Determining successful activities around staying healthy is accomplished by evaluating how often members receive checkups, screening tests, vaccines and other preventative services designed to keep them healthy. It also hinges on how effectively care plans help manage long term or chronic conditions, which currently focus on diabetes and medication management. The satisfaction of its members, or how they “feel” about the quality of care received, and the responsiveness of the plan’s customer service, are obviously a bit more subjective measures.

Nevertheless, the compilation of data is necessary for any ratings system to be worthwhile, and this one is no exception. The sources of data used here include the Health Effectiveness Data and Information Set (HEDIS), pharmacy Prescription Drug Event (PDE) data, and a Health Outcomes Survey (HOS) which are all used as clinical quality standards. For member satisfaction on the other hand, the Consumer Assessment of Healthcare Providers and Systems (CAHPS) survey and member complaint tracking documentation are used, while the administrative performance and compliance standards are measured using CMS audits, and the integrity of Part D pharmacy data as well as call center performance.

OK, let’s take a deep breath after all that background and examine whether this approach really makes any sense, and examine the pitfalls that are sure to arise. After all, what could possibly go wrong with a government run program?


First off, if you ask officials at lower ranking hospitals what they think, they will tell you that a one to five star rating system does not adequately capture all of the complexities associated with administering care to patients with chronic conditions, especially low-income patients who often have multiple disorders.
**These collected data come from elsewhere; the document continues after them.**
-- ==== Sys2Proof/Tests/Slice0.lean ====
section
/-!
SUPPORT. The model's own tests: for every statement with hypotheses states and operands that meet them (`test_wit_…`; the
flags and conditions are those of the clauses of the obligation of the same subject), the worked examples of the specification,
and a command of every kind that a sender cannot form. One premise has no evaluable witness: an admission of value 0, and a
burst's or message's signature, rest on the opaque checks of log entry 5.
-/
namespace Sys2Proof.Tests
open Sys2Proof Sys2Proof.Machine
set_option Elab.async false

/-! ### Building small states -/

/-- The state with registers set. -/
def regs (l : List (Nat × Nat)) (s : State) : State := l.foldl (fun s p => setReg p.1 p.2 s) s

/-- The state with unit records set: type, identity, status. -/
def units (l : List (Nat × Nat × Nat)) (s : State) : State := l.foldl (fun s p => setStatus p.1 p.2.1 p.2.2 0 s) s

/-- Power records with the units of some types ON. -/
def on (l : List (Nat × Nat)) : Table Machine.PUnit :=
  (l.flatMap (fun p => (List.range p.2).map (fun i => unitKey p.1 i))).map (fun k => (k, { Machine.PUnit.init with target := 0, now := 0 }))

/-- The hub after READY with every unit in service and powered. -/
def s0 : State :=
  regs [(rBootStatus, 14)] { State.reset with
    boot := { State.reset.boot with reset := .running, tilesAt := List.range 72 }
    pwr := { State.reset.pwr with units := on [(1, 72), (2, 18), (4, 12), (5, 6), (10, 3)] } }

/-- The state after reset with the hub in bring-up stage `n`. -/
def stageAt (n : Nat) : State := regs [(rBootStatus, n)] { State.reset with boot := { State.reset.boot with reset := .running } }

/-- A dispatched TASK with a number, words and tiles. -/
def live (id : Nat) (ws : List Nat) (ts : List Nat) : Live := { Live.init id 5 0 7 { pos := 0, words := ws, poison := false } with tiles := ts }

/-- A command of a tile queue that has not started. -/
def qcmd (ticket : Nat) (ws : List Nat) : QCmd := 
  { ticket := ticket, words := ws, port0 := 0, port1 := 0, started := false, pos := 0, sat := false, nan := false, outst := 0,
    tagged := false, order := 1, seen := Vector.replicate 4 0 }

/-- The fabric ports UP. -/
def portsUp (s : State) : State := regs ((List.range 16).map (fun n => (rFabPortNStatus n, 0))) s

/-- An entry of the last level that maps a page of stacked memory with every right. -/
def leaf (page : Nat) : Nat := 0x21F + 65536 * page

/-! ### Stepping and the control core -/

/-- Tile 71 runs a task whose core holds the word `w`, with x1 and x2 set. -/
def core (w len : Nat) (x1 x2 : W64) (f : Tile → Tile := id) : State :=
  updTile 71 (fun x => f (((({ x with mode := .user, live := some 1, stall := .none, ir := some (w, len) }).setGpr 1 x1).setGpr 2 x2)))
    { s0 with lives := [live 1 [1] [70, 71]] }

theorem test_wit_step : (({ s0 with pending := [.flushAll] } : State).pending = .flushAll :: []) ∧ s0.pending = [] := by decide +kernel

theorem test_wit_core_alu : (core 0x002081B3 4 5 6).AtInstr 71 0x002081B3 4 ∧ rvClass 0x002081B3 = .alu ∧
    rvClass 0x0FF0000F = .fence ∧ (core 0x0FF0000F 4 5 6).AtInstr 71 0x0FF0000F 4 ∧
    rvClass 0x0000100F = .fenceI ∧ (core 0x0000100F 4 5 6).AtInstr 71 0x0000100F 4 ∧
    rvClass 0xC02022F3 = .csr ∧ rvF3 0xC02022F3 = 2 ∧ rvRs1 0xC02022F3 = 0 ∧ (core 0xC02022F3 4 5 6).AtInstr 71 0xC02022F3 4 ∧
    bits 0xC02022F3 31 20 = 0xC02 ∧ bits 0xCC1022F3 31 20 = 0xCC1 ∧ bits 0xCC3032F3 31 20 = 0xCC3 ∧ rvF3 0xCC3032F3 = 3 ∧
    rvClass 0xCC3032F3 = .csr ∧ rvClass 0xCC1022F3 = .csr := by
  simp only [State.AtInstr]; decide +kernel

/-- A word before the core in machine mode. -/
def monitor (w : Nat) (x1 : W64) : State := core w 4 x1 0 (fun x => { x with mode := .machine })

theorem test_wit_core_machine : rvClass 0x30200073 = .mret ∧ (monitor 0x30200073 0).AtInstr 71 0x30200073 4 ∧
    ((monitor 0x30200073 0).tile 71).mode = .machine ∧ rvClass 0x340092F3 = .csr ∧ bits 0x340092F3 31 20 = 0x340 ∧ rvF3 0x340092F3 = 1 ∧
    rvRs1 0x340092F3 < 32 ∧ (monitor 0x340092F3 9).AtInstr 71 0x340092F3 4 ∧ rvClass 0x10500073 = .wfi ∧
    (monitor 0x10500073 0).AtInstr 71 0x10500073 4 ∧ bit ((monitor 0x10500073 0).tile 71).csr.mip.toNat 11 = false := by
  simp only [State.AtInstr]; decide +kernel

/-- MRET from there, and the CSR written, as the steps answer. -/
theorem test_core_machine : (match exec (.aluInstruction 71) (monitor 0x30200073 0) with
      | .next u => (u.tile 71).pc == ((monitor 0x30200073 0).tile 71).csr.mepc
      | _ => false) = true ∧
    (match exec (.csrAccess 71) (monitor 0x340092F3 9) with
      | .next u => (u.tile 71).csr.mscratch == 9
      | _ => false) = true := by decide +kernel

/-- A tile whose instruction cache holds the line at 0 with a 32-bit ADD, and with C.NOP. -/
def fetching (n : Nat) : State :=
  core 0 0 0 0 (fun x => { x with ir := none, pc := 0, lines := [(0, BitVec.ofNat 512 n)] })

theorem test_wit_fetch : ((fetching 1).tile 71).parcel? 0 = some 1 ∧ 1 % 4 ≠ 3 ∧ ((fetching 1).tile 71).running = true ∧
    (fetching 1).tripped = false ∧ ((fetching 1).tile 71).ir = none ∧ ((fetching 1).tile 71).stall = .none ∧
    ((fetching 1).tile 71).pc.toNat + 2 < 2 ^ 55 ∧ ((fetching 0x002081B3).tile 71).parcel? 0 = some 0x81B3 ∧ 0x81B3 % 4 = 3 ∧ ((fetching 0x002081B3).tile 71).parcel? 2 = some 0x20 := by
  decide +kernel

/-- The tile store has been written by a command that the core has seen complete. -/
def unorderedWrite (x : Tile) : Tile :=
  { x with seen := vupd 0 x.seen 3 (fun _ => 4), unord := [{ unit := 65535, writer := 3, ticket := 4, old := 0, mark := none }] }

theorem test_wit_core_memory :
    (core 0x0000B183 4 0x1000BFF8 9).AtInstr 71 0x0000B183 4 ∧ rvClass 0x0000B183 = .load ∧
    ((core 0x0000B183 4 0x1000BFF8 9).tile 71).gpr 1 + rvImmI 0x0000B183 = BitVec.ofNat 64 (0x10000000 + 0xBFF8) ∧
    0xBFF8 % rvSize 3 = 0 ∧ 0xBFF8 + rvSize 3 ≤ 0xC000 ∧ ((core 0x0000B183 4 0x1000BFF8 9).tile 71).dmemUe.contains (0xBFF8 / 8) = false ∧
    ((core 0x0000B183 4 0x3FFFF8 9).tile 71).gpr 1 + rvImmI 0x0000B183 = BitVec.ofNat 64 0x3FFFF8 ∧ 0x3FFFF8 + 8 ≤ 0x400000 ∧
    Table.find? ((core 0x0000B183 4 0x3FFFF8 9).tile 71).storeMarks (0x3FFFF8 / 64) = none ∧
    (∀ e ∈ ((core 0x0000B183 4 0x3FFFF8 9 unorderedWrite).tile 71).unord,
      ((core 0x0000B183 4 0x3FFFF8 9 unorderedWrite).tile 71).ordered none e = true) ∧
    rvClass 0x0020B023 = .store ∧ (core 0x0020B023 4 0x3FFFF8 9).AtInstr 71 0x0020B023 4 ∧
    ((core 0x0020B023 4 0x3FFFF8 9).tile 71).gpr 1 + rvImmS 0x0020B023 = BitVec.ofNat 64 0x3FFFF8 := by
  simp only [State.AtInstr]; decide +kernel

theorem test_wit_core_atomics : rvClass 0x1000B1AF = .amo ∧ bits 0x1000B1AF 31 27 = 2 ∧ rvClass 0x1820B1AF = .amo ∧
    bits 0x1820B1AF 31 27 = 3 ∧ rvClass 0x0020B1AF = .amo ∧ bits 0x0020B1AF 31 27 = 0 ∧
    (core 0x1820B1AF 4 0x1000BFF8 9 (fun x => { x with reserv := some (0xBFF8 / 8) })).AtInstr 71 0x1820B1AF 4 ∧
    ((core 0x1820B1AF 4 0x1000BFF8 9 (fun x => { x with reserv := some (0xBFF8 / 8) })).tile 71).reserv = some (0xBFF8 / 8) ∧
    ((core 0x1820B1AF 4 0x1000BFF8 9).tile 71).reserv ≠ some (0xBFF8 / 8) ∧
    ((core 0x1000B1AF 4 0x1000BFF8 9).tile 71).gpr (rvRs1 0x1000B1AF) = BitVec.ofNat 64 (0x10000000 + 0xBFF8) := by
  simp only [State.AtInstr]; decide +kernel

/-- An ecall with `f` in a7. -/
def call (f : W64) : State := core 0x73 4 0 0 (·.setGpr 17 f)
Let’s face it, this isn’t a Yelp rating of how yummy a meal was, or a Trip Advisor review trying to quantify how good the view was at the hotel – peoples lives are at stake here.

In addition, some would argue that too much weight is placed on patient reviews in the STARS Program, and that (so far at least) no measurements are in place to capture hospital acquired infections, readmission rates to the hospital, or even death from some complication of care during the hospitalization. Another point of concern is the fact that much of the data is old or outdated, so hospitals are “punished” in areas they may have already addressed, or at least taken steps to improve.

Let’s face it, we’re living in an age of consumerism from which healthcare is not immune. More and more patients are going to be evaluating physicians and hospitals when shopping for the “best” care available. While it might not be perfect (or even close), the STARS Program is one example of an attempt to collect data to help patients evaluate which providers are doing the best job and deserve their hard earned healthcare dollars. As healthcare systems “get with the program” and begin using real time data to engage patients and physicians throughout the process, the age of “personalized medicine” will be upon us.

I feel compelled to mention that I had three reasons for choosing the title for this week’s blog. The first is the obvious play on words, so enough said there. Second, the plot of this tear-filled film is clearly healthcare related, telling the story of two “star-crossed” teenage lovers who meet at a cancer support group. And finally, the author of the book on which the movie is based is from here in Indianapolis, our hometown. With all of that going for it, one could even say that the “stars were aligned” to make this the perfect title!